Cyberattack Grammars for Risk/Cost Analysis

Patten, T., Mitchell, D., and Call, C.

ICCWS 2020 : 15th International Conference on Cyber Warfare and Security, Norfolk, VA (March 2020).

In practice, mitigating cyber risk involves economic analysis—it is not realistic to eliminate all risk, so the goal is to find the most cost-effective mitigations for the most significant risks. This economic analysis, however, requires principled quantification of cyber risk. This paper describes how to enhance attack tree analysis (Schneier, 1999) to enumerate the possible attacks against a specific system and to assign risk values to each attack. This enumeration enables the attacks ruled out by a specific mitigation to be counted, and the corresponding risk reduction to be calculated precisely. Assigning a cost to each mitigation enables risk mitigation to be related to cost. Specifically, a weighted-set-covering analysis reveals the sequence of mitigations that achieve the greatest risk reduction per unit cost. The result of this analysis is a curve that shows how much the cost goes up as the risk comes down, directly revealing how much cyber risk can be mitigated for a specific cost, how much it would cost to mitigate 80% of the cyber risk, etc. This quantitative, objective approach to cyber risk/cost analysis enables stakeholders to allocate their cyber defense resources efficiently. 

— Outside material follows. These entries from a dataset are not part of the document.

/-! ## Registers -/

/-- ENG_STATUS. -/
def readEngStatus (s : State) (e : Nat) : Word :=
  let (p, v, b, _, _) := (s.eng e).last
  mkFld 63 62 (s.eng e).st ||| mkFld 61 61 (b2n (engOffline s e)) ||| mkFld 59 48 p ||| mkFld 47 32 v ||| mkFld 17 0 b
/-- ENG_JOB. -/
def readEngJob (s : State) (e : Nat) : Word :=
  let (_, _, _, n, q) := (s.eng e).last
  mkFld 63 32 n ||| mkFld 17 0 q
/-- ENG_PC. -/
def readEngPc (s : State) (e : Nat) : Word := mkFld 17 0 (oldestArch (s.eng e)).pc
/-- The exception shadow registers, by their place. -/
def readShadow (s : State) (e k : Nat) : Word :=
  let h := (s.eng e).shadow
  [h.epc, h.status, h.cause, h.faultAddr, h.loop0, h.loop1, h.g1, h.g2, h.g31, h.mode, h.info,
   BitVec.ofNat 64 h.dtb].getD k 0#64
/-- DUMP_DATA. -/
def readDumpData (s : State) (e : Nat) : Word :=
  let g := s.eng e
  if bitAt g.shadow.info 62 then spillWord g ((s.rd (Reg.dumpPtr e)).toNat) else 0#64
/-- MILL_STATUS. -/
def readMillStatus (s : State) : Word :=
  let gone := (List.range 16).foldl (fun a c => if clusterGone s c then a + 2 ^ c else a) 0
  let busy := (s.mill.engs.filter (fun e => decide (e.2.st = 1) || decide (e.2.st = 2))).length
  let bytes := (s.tabs.versions.map (fun v => 4 * v.code.length)).sum
  mkFld 63 48 gone ||| mkFld 39 32 busy ||| mkFld 17 0 ((bytes + 1023) / 1024)
/-- LIB_QUERY. -/
def readLibQuery (s : State) : Word :=
  let p := s.rf Reg.libQuery 59 48
  let vs := s.tabs.versions.filter (fun v => v.program == p)
  let cur := vs.find? Version.current
  mkFld 59 48 p ||| mkFld 47 32 ((cur.map Version.version).getD 0) ||| mkFld 31 29 vs.length
    ||| mkFld 15 0 ((cur.map (fun v => refsOf s p v.version)).getD 0)

/-! ## The engine events of the table -/

/-- R318: ICACHE_FILL_COMPLETE. -/
def execIcacheFillComplete (e : Nat) (s : State) : Host.Outcome State Fault Refusal := .next (whenCarries (fillComplete e) s)

/-- R360: FAR_LOAD_COMPLETE. -/
def execFarLoadComplete (e id : Nat) (s : State) : Host.Outcome State Fault Refusal := .next (whenCarries (farLoadComplete e id) s)

/-- R377: STORE_BUFFER_ISSUE. -/
def execStoreBufferIssue (e k : Nat) (s : State) : Host.Outcome State Fault Refusal := .next (whenCarries (storeIssue e k) s)

/-- R384: STORE_ACK. -/
def execStoreAck (e id : Nat) (s : State) : Host.Outcome State Fault Refusal := .next (whenCarries (storeAck e id) s)

/-- R368: STORE_ERROR. -/
def execStoreError (e id : Nat) (s : State) : Host.Outcome State Fault Refusal := .next (whenCarries (storeError e id) s)

/-- R354: WAIT_H_EXPIRY. -/
def execWaitHExpiry (e : Nat) (s : State) : Host.Outcome State Fault Refusal := .next (whenCarries (sleepEnd e) s)

/-- R360: QUEUE_INSTRUCTION_ANSWER. -/
def execQueueInstructionAnswer (e : Nat) (s : State) : Host.Outcome State Fault Refusal :=
  .next (whenCarries (queueAnswer e) s)

end Sys2Proof.Machine
end

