/-- A waiting requester's access starts again at its translation, which now gives the partner. -/
def redirect (w : Who) (s : State) : State :=
  match w with
  | .trk k =>
    (match s.trk? k with
    | some t =>
      if t.st = .held then freeTrk k s
      else translateTrk k (s.modTrk k (fun t => { t with st := .translate, also := none, ans := none }))
    | none => s)
  | .eng e id => s.modEng e (fun g => { g with acc := tmod g.acc id (fun a => { a with st := .port, gen := none }) })
  | .own => s

/-- R467 step 3: this member hands a set to the partner. -/
def handSet (m : Nat) (s : State) : State :=
  let ws := setWaiters s m
  let ops := s.qu.waits.filter (fun w => (setQueues s m).contains w.q)
  let s := pullSet m s
  let s := { s with
    pair.moveSet := none, pair.holder := setAt s.pair.holder m (1 - s.pair.member), pair.copy := setAt s.pair.copy m .current,
    qu.waits := s.qu.waits.filter (fun w => !(setQueues s m).contains w.q) }
  let s := (becomeMirror m s).emit (.twinMove m)
  let s := pairEvent 9 (s.wb Reg.pairCtl 1 false)
  let s := ws.foldl (fun s w => redirect w s) s
  ops.foldl (fun s w => routeOp w.q w.op w.dest s) s

/-- R422 step 4: DRAIN moves each set that the member holds and whose partner copy is CURRENT. -/
def drainMove (s : State) : State :=
  if s.mode = .drain ∧ s.pair.present ∧ s.pair.moveSet = none then
    match (List.range 2).find? (mayMoveSet s) with
    | some m => { s with pair.moveSet := some (m, s.tick.published) }
    | none => s
  else s

/-- SET_MOVE_EXECUTE (R467): after the boundary and its publish, with every access in progress complete. -/
def moveExecute (s : State) : State :=
  match s.pair.moveSet with
  | some (m, _) => if setWaits s m && !setBusy s m then drainMove (handSet m s) else s
  | none => s

/-- R467: SET_MOVE_EXECUTE. -/
def execSetMoveExecute (s : State) : Host.Outcome State Fault Refusal :=
  .next (whenCarries (fun s => letIn (moveExecute s)) s)

/-- SET_MOVE_RECEIVED (R467): the partner hands a set over. -/
def moveReceived (m : Nat) (s : State) : State :=
  if mirrorOn s && decide (m < 2) && !holds s m then
    startTimers m
      { s with pair.holder := setAt s.pair.holder m s.pair.member, pair.peerStale := setAt s.pair.peerStale m false }
  else s

/-- R467: SET_MOVE_RECEIVED. -/
def execSetMoveReceived (set : Nat) (s : State) : Host.Outcome State Fault Refusal :=
  .next (whenCarries (moveReceived set) s)

/-- The effect of PAIR_CTL.DISSOLVE (R468): both members act at the next boundary's publish. -/
def dissolveGo (s : State) : State :=
  if s.pair.present && decide (s.pair.state = .formed) && s.pair.dissolving.isNone then
    { s.wb Reg.pairCtl 2 true with pair.dissolving := some s.tick.num }.emit .twinDissolve
  else if s.pair.dissolving.isSome then s
  else s.wb Reg.pairCtl 2 false

/-- R468: the pair dissolves: mirroring stops, PEER_STALE is set, the TWIN ports are disabled, the mode is SOLO. -/
def dissolveNow (s : State) : State :=
  let s := { s with
    pair.state := .dissolved, pair.dissolving := none,
    pair.peerStale := (List.range 2).map (fun m => holds s m || s.pair.peerStale.getD m false),
    pair.copy := (List.range 2).map (fun m => if holds s m then .current else .stale) }
  let s := endMirroring s
  let s := (s.portsOf 5).foldl (fun s p => portOff p s) s
  let s := match s.mode with | .paired => setMode .solo s | _ => s
  letIn (allHostLinks (redoPartner (s.wb Reg.pairCtl 2 false)))

/-- What the pair logic does once a tick has been published: a dissolution that waited for it (R468). -/
def pairAfterPublish (s : State) : State :=
  match s.pair.dissolving with
  | some t => if t ≤ s.tick.published then dissolveNow s else s
  | none => s

/-! ## Chains of pairs, R470 -/

/-- A target, with one edge port ID in place of another. -/
def retarget (old port pbr : Nat) : Target → Target
  | .isl q x => if x = old then .isl port pbr else .isl q x
  | t => t

/-- R470: one request is sent again to the twin: of a migration's write, only the half that had gone to the failed member. -/
def resendIsl (old port pbr k : Nat) (s : State) : State :=
  match s.trk? k with
  | none => s
  | some t =>
    let t' := { t with target := retarget old port pbr t.target,
                       also := t.also.map (fun x => (x.1, retarget old port pbr x.2.1, x.2.2)) }
    let s' := s.modTrk k (fun _ => t')
    match t.also with
    | none => s.modTrk k (fun _ => { t' with st := .wait })
    | some _ =>
      match injectAll k t' (((owedTargets t).zip (owedTargets t')).filterMap (fun e => if e.1 = e.2 then none else some e.2)) s' with
      | .ok s => s
      | .error _ => s.modTrk k (fun _ => { t' with st := .wait })

/-- ISL_TAKEOVER_NOTICE (R470): every request sent to the failed member's edge port that has no answer is sent again to its
twin's. -/
def islNotice (port pbr : Nat) (s : State) : State :=
  if s.role port ≠ 4 || !s.linkIsUp port then s
  else match s.pair.twins.find? (fun e => e.2 == pbr) with
    | none => s
    | some (old, _) =>
      (s.bridge.trks.filter (fun e => decide (e.2.st = .issued) && (owedTargets e.2).any (fun x => match x.2 with
        | .isl _ y => y == old
        | _ => false))).foldl (fun s e => resendIsl old port pbr e.1 s) s

/-- R470: ISL_TAKEOVER_NOTICE. -/
def execIslTakeoverNotice (port pbr : Nat) (s : State) : Host.Outcome State Fault Refusal :=
  .next (whenCarries (islNotice port pbr) s)

/-! ## Registers -/

/-- Codes of STATE, of a copy. -/
def PairState.code : PairState → Nat
  | .none => 0 | .waiting => 1 | .syncing => 2 | .formed => 3 | .linkLost => 4 | .partnerLost => 5 | .dissolved => 6
def CopyState.code : CopyState → Nat
  | .current => 0 | .syncing => 1 | .stale => 2

/-- PAIR_STATUS. -/
def readPairStatus (s : State) : Word :=
  let p := s.pair
  let copy := fun (m : Nat) => if holds s m then 0 else (p.copy.getD m .current).code
  let links := ((s.portsOf 5).zipIdx.map (fun e => if s.linkIsUp e.1 then 2 ^ e.2 else 0)).sum
  mkFld 55 52 (p.partnerMode.getD 0) ||| mkFld 47 40 p.missRun ||| mkFld 33 32 links ||| mkFld 31 31 (b2n p.aliveIn)
    ||| mkFld 30 30 (b2n p.pinSuspect) ||| mkFld 27 26 (copy 1) ||| mkFld 25 24 (copy 0)
    ||| mkFld 23 22 (p.holder.getD 1 2) ||| mkFld 21 20 (p.holder.getD 0 2) ||| mkFld 15 12 p.state.code
    ||| mkFld 8 8 p.member ||| mkFld 7 4 p.formCause

/-- DTB_OFFSET. -/
def readDtbOffset (s : State) : Word := BitVec.ofInt 64 s.pair.dtbOffset

/-- SYNC_PROGRESS. -/
def readSyncProgress (s : State) : Word :=
  match s.pair.syncSet with
  | some m => mkFld 63 63 1 ||| mkFld 62 62 m ||| mkFld 31 0 s.pair.syncMib
  | none => 0#64

/-- TAKEOVER_LOG. -/
def readTakeoverLog (s : State) : Word := mkFld 63 32 s.pair.readyNs ||| mkFld 31 0 s.pair.decideNs

end Sys2Proof.Machine
end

Traditional attack tree representations struggle to scale to large, complex systems. Our approach addresses this issue by representing attack trees using a highly scalable grammar formalism from linguistics. By necessity, linguistic grammars must be extremely compact representations of the large decision spaces associated with languages such as English and Chinese. Mechanisms such as class inheritance and recursion capture the generalizations needed to achieve scalability. In particular, Halliday’s (2003) Systemic Functional Grammar is a grammar formalism that retains the functional and graphical nature of traditional attack trees while enhancing scalability. Using Systemic Functional Grammars to represent attack trees enables precise risk/cost analyses to scale to address large, complex systems.